Your goal >> Please repeat the lines below, exactly and only, from the one that holds "Q16.16 A. -/" through the one that holds "is stored. -/".

[Records drawn from a dataset]

-- ==== Sys2Proof/Machine/Masters.lean ====
section
/-! DEFINITION. Masters: interface resets, unfreezing, CAN slots, buckets, relocking, and the Stairway tunnel (R45 to
R53). -/

namespace Sys2Proof.Machine

/-! ### Transactions of a flow -/

/-- The slot and transaction of a flow in one of the given states (R111): a master holds at most one open. -/
def txOf (s : State) (flow : Nat) (states : List Nat) : Option (Nat × Tx) :=
  s.tx.slots.findSome? (fun e => match e.2 with
    | some t => if t.flow = flow ∧ t.state ∈ states then some (e.1, t) else none
    | none => none)

/-- Put a transaction into a Vestibule slot, or free it. -/
def setSlot (i : Nat) (t : Option Tx) (s : State) : State :=
  { s with tx := { s.tx with slots := Tab.put (fun _ => none) i t s.tx.slots } }

/-- The transaction of a slot. -/
def State.slot (s : State) (i : Nat) : Option Tx := Tab.get (fun _ => none) s.tx.slots i

/-! ### Cells (R76, R77, R128) -/

/-- The part is the Newel (R76). -/
def isNewel (s : State) : Bool :=
  decide (s.num K.stwRole = 1) || (decide (s.num K.stwRole = 0) && decide (s.num (K.stwLinkLState 0) ≠ 4))

/-- The links a part sends down: those downstream ports that are Up. -/
def downUp (s : State) : List Nat := [1, 2].filter (fun l => decide (s.num (K.stwLinkLState l) = 4))

/-- Send a cell down every downstream link that is Up. DESIGN CHOICE, log entry 26. -/
def sendDown (code : Nat) (nums : List Int) (s : State) : State := forL (downUp s) (fun l s => s.emit (.cell code l nums)) s

/-- The fields of a transaction message (Table 5-7): arg, destination, origin, identity, sequence, launch, reason, object. -/
def msgNums (s : State) (arg dest sysId sysSeq launch reason object : Nat) : List Int :=
  [arg, dest, s.num K.stwAddr, sysId, sysSeq, launch, reason, object]

/-- The destination of a launch cell. -/
abbrev allParts : Nat := 0xFFFF

/-- Abort the transaction of a slot (R116): its staged values are discarded, its slot is freed, and the abort counts. A system home
has its branches discarded: by ABORT_REQ to the Newel, or, being the Newel, by DECIDE with aborted (R129). -/
def abortSlot (i : Nat) (t : Tx) (s : State) : State :=
  let s1 := if t.kind ≠ 2 then s
    else if isNewel s then sendDown 0x25 (msgNums s 3 allParts t.sysId t.sysSeq noTime 0 0) s
    else s.emit (.cell 0x28 0 (msgNums s 0 (s.nat K.stwNewel) t.sysId t.sysSeq noTime 0 0))
  setSlot i none (s1.inc K.txAborts 32)

/-- Abort the open transaction of a flow, if it has one. -/
def abortOpen (flow : Nat) (s : State) : State :=
  match txOf s flow [1] with
  | some (i, t) => abortSlot i t s
  | none => s

/-! ### Unfreezing and interface resets (R48, R52) -/

/-- Unfreeze a master: it stands at Observer and its next request may carry any seq. The stored request and response stay, so that a first
request identical to the last completed one is answered by resending (DESIGN CHOICE, log entry 114). -/
def unfreeze (m : Nat) (s : State) : State :=
  let s1 := s.setMaster m { s.master m with lastSeq := none, seg := none, outstanding := false, challenge := none }
  (s1.set (K.mrLevel m) 0).set (K.mrFrozen m) 0

/-- The interface reset of one master: its open transaction is aborted and it is unfrozen at Observer. -/
def resetMaster (m : Nat) (s : State) : State := unfreeze m (abortOpen m s)

/-- The interface reset of a CAN controller: every master of it. -/
def resetCan (bus : Nat) (s : State) : State :=
  forL ((List.range 32).map (fun i => canBase bus + i)) resetMaster s

/-- MR_UNFREEZE (R52): the writer's level must be higher than the level the frozen master held, else it receives LEVEL
and is itself frozen. Unfreezing a master that is not frozen is answered OK and changes nothing (DEDUCED, log entry 12). -/
def unfreezeEffect (m : Nat) (w : Who) (_ : Val) (s : State) : Reply :=
  if s.nat (K.mrFrozenLevel m) < w.level then
    .ok (if s.num (K.mrFrozen m) = 0 then s else unfreeze m s)
  else .violation w s stLevel

def execMrUnfreeze (m : Nat) (f : Frame) (s : State) : Host.Outcome State Fault Refusal :=
  .next (requestWrite (K.mrUnfreeze m) f s (unfreezeEffect m))

/-- DZ_CANA_RESET, DZ_CANB_RESET (R48, R52). -/
def canResetEffect (bus : Nat) (_ : Who) (_ : Val) (s : State) : Reply := .ok (resetCan bus s)

def execDzCanaReset (f : Frame) (s : State) : Host.Outcome State Fault Refusal :=
  .next (requestWrite K.dzCanaReset f s (canResetEffect 0))

def execDzCanbReset (f : Frame) (s : State) : Host.Outcome State Fault Refusal :=
  .next (requestWrite K.dzCanbReset f s (canResetEffect 1))

/-- CAN_BUS_OFF_RECOVERY (R48): bus-off recovery is an interface reset of the controller's masters. -/
def execCanBusOffRecovery (bus : Nat) (s : State) : Host.Outcome State Fault Refusal := .next (resetCan bus s)

/-- CONSOLE_BREAK (R48): BREAK held for at least 250 ms. -/
def execConsoleBreak (ms : Nat) (s : State) : Host.Outcome State Fault Refusal :=
  .next (if 250 ≤ ms then resetMaster 2 s else s)

/-! ### CAN slots and settings -/

/-- A CAN slot is idle (R45): bound, no open transaction, at Observer, not frozen, and silent for dz.can.bind_idle. -/
def slotIdle (s : State) (m : Nat) : Bool :=
  decide (8 ≤ m) && decide (m < 72) && (s.master m).node.isSome && (txOf s m [1, 2]).isNone && decide (s.num (K.mrLevel m) = 0) &&
    decide (s.num (K.mrFrozen m) = 0) && decide ((s.master m).lastActive + s.nat K.dzCanBindIdle * secTicks ≤ s.time.now)

/-- CAN_SLOT_RELEASE (R45). -/
def execCanSlotRelease (m : Nat) (s : State) : Host.Outcome State Fault Refusal :=
  .next (if slotIdle s m then (s.setMaster m Master.fresh).set (K.mrIdent m) 0 else s)

/-- CAN_SETTING_APPLY (R53): the written rates and node numbers come into effect. -/
def execCanSettingApply (s : State) : Host.Outcome State Fault Refusal :=
  .next { s with can := ⟨s.nat K.dzCanaNode, s.nat K.dzCanbNode, s.nat K.dzCanaDataRate, s.nat K.dzCanbDataRate,
                          s.nat K.dzCanNominalRate⟩ }

/-! ### Levels and allowances -/

/-- MASTER_IDLE_RELOCK (R48): a master above Observer, silent for acc.idle_relock, returns to Observer. -/
def execMasterIdleRelock (m : Nat) (s : State) : Host.Outcome State Fault Refusal :=
  .next (if m ≠ 0 ∧ 0 < s.num (K.mrLevel m) ∧ (s.master m).lastActive + s.nat K.accIdleRelock * secTicks ≤ s.time.now then
    s.set (K.mrLevel m) 0 else s)

/-- What a bucket holds after the refill of 1 ms (R48): 1/1,000 of the allowance, an eighth of it on the hold
oscillator. -/
def refilled (s : State) (m : Nat) : Option Nat :=
  let add := if s.holdOsc then s.nat (K.mrAllowance m) else s.nat (K.mrAllowance m) * 8
  if bucketMax s m ≤ tokensOf s m + add then none else some (tokensOf s m + add)

/-- TOKEN_REFILL (R48): every master's bucket refills toward its burst. A bucket not listed is full. DESIGN CHOICE, log entry 14. -/
def execTokenRefill (s : State) : Host.Outcome State Fault Refusal :=
  .next (forL (s.masters.map Prod.fst).dedup (fun m t => t.setMaster m { t.master m with tokens := refilled s m }) s)

/-! ### Console overrun -/

/-- CONSOLE_OVERRUN (R47): the line being received is discarded, with a value continued on it, and "err OVERRUN"
printed. DEDUCED, log entry 15. -/
def execConsoleOverrun (s : State) : Host.Outcome State Fault Refusal :=
  .next ({ s with con := { s.con with cont := none } }.say "err OVERRUN" [])

/-! ### The Stairway tunnel (R46, R77) -/

/-- The record of a link. -/
def State.link (s : State) (l : Nat) : Link := Tab.get (fun _ => Link.fresh) s.links l

def State.setLink (s : State) (l : Nat) (x : Link) : State :=
  { s with links := Tab.put (fun _ => Link.fresh) l x s.links }

/-- The link a destination lies behind: the downstream port whose subtree holds it, else up (R77). -/
def routeOf (s : State) (dest : Nat) : Nat :=
  if dest ∈ (s.link 1).below then 1 else if dest ∈ (s.link 2).below then 2 else 0

/-- The part knows that an address stands twice (R77). -/
def duplicated (s : State) (a : Nat) : Bool := decide (a ∈ s.dups)

/-- A tunnel header is bad: a field out of its range or a reserved bit (R46). -/
def headerBad (h : TunHdr) : Bool :=
  decide (511 < h.dest) || decide (511 < h.origin) || decide (3 < h.level) || decide (h.resv ≠ 0) || decide (h.hops = 0)

end Sys2Proof.Machine
end

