-- ==== Sys2Proof/Machine/Rails.lean ====
section
/-! DEFINITION. The PA and auxiliary rail controllers (R276 to R292). -/

namespace Sys2Proof.Machine

/-! ### Phases (R282, R290) -/

/-- Phases of rail r that are fitted and not dropped, ascending. -/
def goodPhases (s : State) (r : Nat) : List Nat :=
  (List.range (s.nat (K.rlPhases r))).filter (fun k => !s.bit (K.rlFailedPhases r) k)

/-- Phases that switch and are not ramping down, ascending. -/
def steadyPhases (s : State) (r : Nat) : List Nat :=
  (goodPhases s r).filter (fun k => s.bit (K.rlActivePhases r) k && (Tab.get (fun _ => none) (s.rail r).shedding k).isNone)

/-- A mask of phase numbers. -/
def phaseMask (l : List Nat) : Nat := (l.map (fun k => 2 ^ k)).sum

/-- The phases a set-point asks for: 0 stands for all good phases. -/
def wantedCount (s : State) (r n : Nat) : Nat :=
  let c := s.nat (K.rlSpNPhases r n)
  let g := (goodPhases s r).length
  if c = 0 then g else min c g

/-- One switching period of rail r in ticks (R278). -/
def switchPeriod (s : State) (r : Nat) : Nat := 5 * s.nat (K.rlPwmDiv r)

/-- Shed phase k of rail r: its share ramps to 0 over 16 switching periods. -/
def shedPhase (r k : Nat) (byLoad : Bool) (s : State) : State :=
  let x := s.rail r
  s.setRail r { x with shedding := Tab.put (fun _ => none) k (some (s.time.now + 16 * switchPeriod s r)) x.shedding,
                       auto := if byLoad then bitSet x.auto k else x.auto }

/-- Re-add phases at full share: what ramps down comes back too. -/
def readdPhases (r : Nat) (l : List Nat) (s : State) : State :=
  let x := s.rail r
  let s1 := s.setRail r { x with shedding := x.shedding.filter (fun e => decide (e.1 ∉ l)), auto := maskOff x.auto (phaseMask l) }
  s1.set (K.rlActivePhases r) (s1.nat (K.rlActivePhases r) ||| phaseMask l : Nat)

/-- Bring the active count to what set-point n asks for. -/
def schedulePhases (r n : Nat) (s : State) : State :=
  let want := wantedCount s r n
  let on := steadyPhases s r
  if on.length < want then
    readdPhases r (((goodPhases s r).filter (fun k => decide (k ∉ on))).take (want - on.length)) s
  else forL (on.drop want) (fun k s => shedPhase r k false s) s

/-- The rail limit: rl.phase_ilimit times the good phases, Q16.16 A. -/
def railLimit (s : State) (r : Nat) : Int := qdiv (s.num (K.rlPhaseIlimit r) * (goodPhases s r).length * 65536) 100

/-! ### Set-points and moves (R279, R280) -/

/-- The rail is on: its reference follows the selected set-point. -/
def railOn (s : State) (r : Nat) : Bool := decide (2 ≤ s.num (K.rlState r)) && decide (s.num (K.rlState r) ≤ 5)

/-- Select set-point n of rail r: a change of voltage on a rail that is on starts a move; off, it is stored. -/
def selectSetpoint (r n : Nat) (s : State) : State :=
  if s.num (K.rlSetpoint r) = (n : Int) then s
  else
    let s1 := s.set (K.rlSetpoint r) (n : Int)
    if !railOn s r then s1
    else
      let v := vrefNow s r
      let g := spMv s r n
      let s2 := if v = g ∧ (s.rail r).goal = g then s1
        else
          let s3 := moveRef r (nsTicks (s.nat (K.rlMoveDelay r))) (s.nat (K.rlMoveRamp r)) g s1
          s3.setRail r { s3.rail r with moveDue := some (s.time.now + moveTicks s r (absDiff v g)) }
      schedulePhases r n s2

/-- RAIL_SET_POINT_SELECT's effect (R280): it does not act on a rail with pin selection. -/
def railSelect (r n : Nat) (s : State) : State := if s.num (K.rlSelSource r) = 1 then s else selectSetpoint r n s

/-- RAIL_MOVE_END (R280). -/
def execRailMoveEnd (r : Nat) (s : State) : Host.Outcome State Fault Refusal :=
  .next (match (s.rail r).moveDue with
    | some t => if t ≤ s.time.now then
        (s.setRail r { s.rail r with moveDue := none }).set (K.rlVref r) ((s.rail r).goal : Int)
      else s
    | none => s)

/-- Every port the rail feeds is out of Relay (R102). -/
def railQuiet (s : State) (r : Nat) : Bool := (portsFed s r).all (fun p => decide (s.num (K.portState p) ≠ psRelay))

/-- Rail r takes the VSEL value: an AUX rail at once, a PA rail once it is quiet. -/
def takeVsel (r v : Nat) (s : State) : State :=
  if 8 ≤ r ∨ railQuiet s r then selectSetpoint r v (s.setRail r { s.rail r with vsel := none })
  else s.setRail r { s.rail r with vsel := some v }

/-- VSEL_ACCEPT (R279): eight equal samples of VSEL[2:0]. -/
def execVselAccept (v : Nat) (s : State) : Host.Outcome State Fault Refusal :=
  .next (
    let n := v % 8
    let s1 := forN 24 (fun r s => if s.num (K.rlSelSource r) = 1 then takeVsel r n s else s) s
    s1.set K.rlVselPins (n : Int))

/-- VSEL_DEFERRED_APPLY (R279). -/
def execVselDeferredApply (r : Nat) (s : State) : Host.Outcome State Fault Refusal :=
  .next (match (s.rail r).vsel with
    | some v => if railQuiet s r ∧ s.num (K.rlSelSource r) = 1 then selectSetpoint r v (s.setRail r { s.rail r with vsel := none }) else s
    | none => s)

/-! ### Phase shedding (R282, R283) -/

/-- Scheduled starts of a change to Relay of port p, from the present tick. -/
def txOns (s : State) (p : Nat) : List Nat :=
  walkerNeeds s p s.time.tb ++
    ((armedOf s 0x01 p).filter (fun n => decide ((entryAction (entryOct s n)).param = 4))).map (fun n => dueOf s n)

/-- The keep-out of rail r holds (R282): from rl.keepout before a scheduled TX-on of a fed port until it leaves Relay. -/
def inKeepout (s : State) (r : Nat) : Bool :=
  (portsFed s r).any (fun p => decide (s.num (K.portState p) = psRelay) || decide (s.num (K.portChangingTo p) = psRelay) ||
    (txOns s p).any (fun t => decide (t ≤ s.time.tb + nsTicks (s.nat (K.rlKeepout r)))))

/-- RAIL_AUTO_SHED (R282): mean is the rail current over the last 1 ms in 0.01 A. -/
def execRailAutoShed (r : Nat) (mean : Int) (s : State) : Host.Outcome State Fault Refusal :=
  .next (
    let on := steadyPhases s r
    if s.flag (K.rlAutoShed r) ∧ s.num (K.rlState r) = rsGood ∧ railQuiet s r ∧ !inKeepout s r ∧
        max 1 (wantedCount s r (s.nat (K.rlSetpoint r))) < on.length ∧
        100 * mean < s.num (K.rlShedBelow r) * s.num (K.rlPhaseIlimit r) * ((on.length : Int) - 1) then
      match on.getLast? with
      | some k => shedPhase r k true s
      | none => s
    else s)

/-- PHASE_SHED_DONE (R282): 16 periods have passed and the phase stops. -/
def execPhaseShedDone (r k : Nat) (s : State) : Host.Outcome State Fault Refusal :=
  .next (match Tab.get (fun _ => none) (s.rail r).shedding k with
    | some t => if t ≤ s.time.now then
        (s.setRail r { s.rail r with shedding := Tab.put (fun _ => none) k none (s.rail r).shedding }).clrBit (K.rlActivePhases r) k
      else s
    | none => s)

/-- KEEPOUT_READD (R282): every automatically shed phase comes back. -/
def execKeepoutReadd (r : Nat) (s : State) : Host.Outcome State Fault Refusal :=
  .next (if inKeepout s r ∧ (s.rail r).auto ≠ 0 then
    readdPhases r ((goodPhases s r).filter (fun k => (s.rail r).auto.testBit k)) s else s)

/-- LOAD_STEP_READD (R283): every shed phase comes back, counted, with a Notice. -/
def execLoadStepReadd (r : Nat) (s : State) : Host.Outcome State Fault Refusal :=
  .next (if railOn s r ∧ (steadyPhases s r).length < (goodPhases s r).length then
    readdPhases r (goodPhases s r) (fault 0x11 r 0 (evCode 0x0B 0) r (s.nat (K.rlActivePhases r)) 0 0 (s.inc (K.rlReadds r) 32))
  else s)

/-! ### Balancing (R284) -/

/-- acc.mean: toward zero; 0 when empty (R270). -/
def accMean (s : State) (a : Nat) : Int := if s.num (K.accCount a) = 0 then 0 else (s.num (K.accSum a)).tdiv (s.num (K.accCount a))

/-- A temperature in Q16.16 °C from a mean code, a scale in µ°C per code and an offset in m°C. -/
def scaledTemp (mean scale offset : Int) : Int := qdiv (65536 * (mean * scale + 1000 * offset)) 1000000

/-- The shares of the active phases for their temperatures: 1 - gain x (T - mean), from 0.80 to 1.20, scaled to sum to
the active count; other phases hold 1. -/
def balanced (gain : Int) (active : List Nat) (temps : List Int) (n : Nat) : List Int :=
  let ts := active.map (fun k => (temps[k]?).getD 0)
  let mean := qdiv ts.sum active.length
  let raw := active.map (fun k => clampI (65536 - qdiv (gain * ((temps[k]?).getD 0 - mean)) 1000) (qdiv (65536 * 8) 10) (qdiv (65536 * 12) 10))
  let total := raw.sum
  (List.range n).map (fun k => match active.findIdx? (· = k) with
    | some i => qdiv ((raw[i]?).getD 65536 * 65536 * active.length) total
    | none => 65536)

/-- PHASE_BALANCE (R284). -/
def execPhaseBalance (r : Nat) (s : State) : Host.Outcome State Fault Refusal :=
  .next (if 7 < r ∨ s.num (K.rlTAcc r) = 0xFF then s
    else
      let n := s.nat (K.rlPhases r)
      let temps := (List.range n).map (fun k => scaledTemp (accMean s (s.nat (K.rlTAcc r) + k)) (s.num (K.rlTempScale r)) (s.num (K.rlTempOffset r)))
      let on := steadyPhases s r
      let s1 := if on = [] then s else s.setRail r { s.rail r with shares := balanced (s.num (K.rlBalGain r)) on temps n }
      forN n (fun k s => s.set (K.rlPhaseTempK r k) ((temps[k]?).getD 0)) s1)

/-! ### States (R285 to R288) -/

/-- Enter a rail state in this tick. -/
def enterRail (r : Nat) (v : Int) (s : State) : State :=
  (s.setRail r { s.rail r with since := s.time.now }).set (K.rlState r) v

/-- The gating rail of rail r is Good, or none is named. -/
def gateGood (s : State) (r : Nat) : Bool :=
  decide (s.num (K.rlOnAfter r) = 0xFF) || decide (s.num (K.rlState (s.nat (K.rlOnAfter r))) = rsGood)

Result of this task >>
/-- The rail limit: rl.phase_ilimit times the good phases, Q16.16 A. -/
def railLimit (s : State) (r : Nat) : Int := qdiv (s.num (K.rlPhaseIlimit r) * (goodPhases s r).length * 65536) 100

/-! ### Set-points and moves (R279, R280) -/

/-- The rail is on: its reference follows the selected set-point. -/
def railOn (s : State) (r : Nat) : Bool := decide (2 ≤ s.num (K.rlState r)) && decide (s.num (K.rlState r) ≤ 5)

/-- Select set-point n of rail r: a change of voltage on a rail that is on starts a move; off, it is stored. -/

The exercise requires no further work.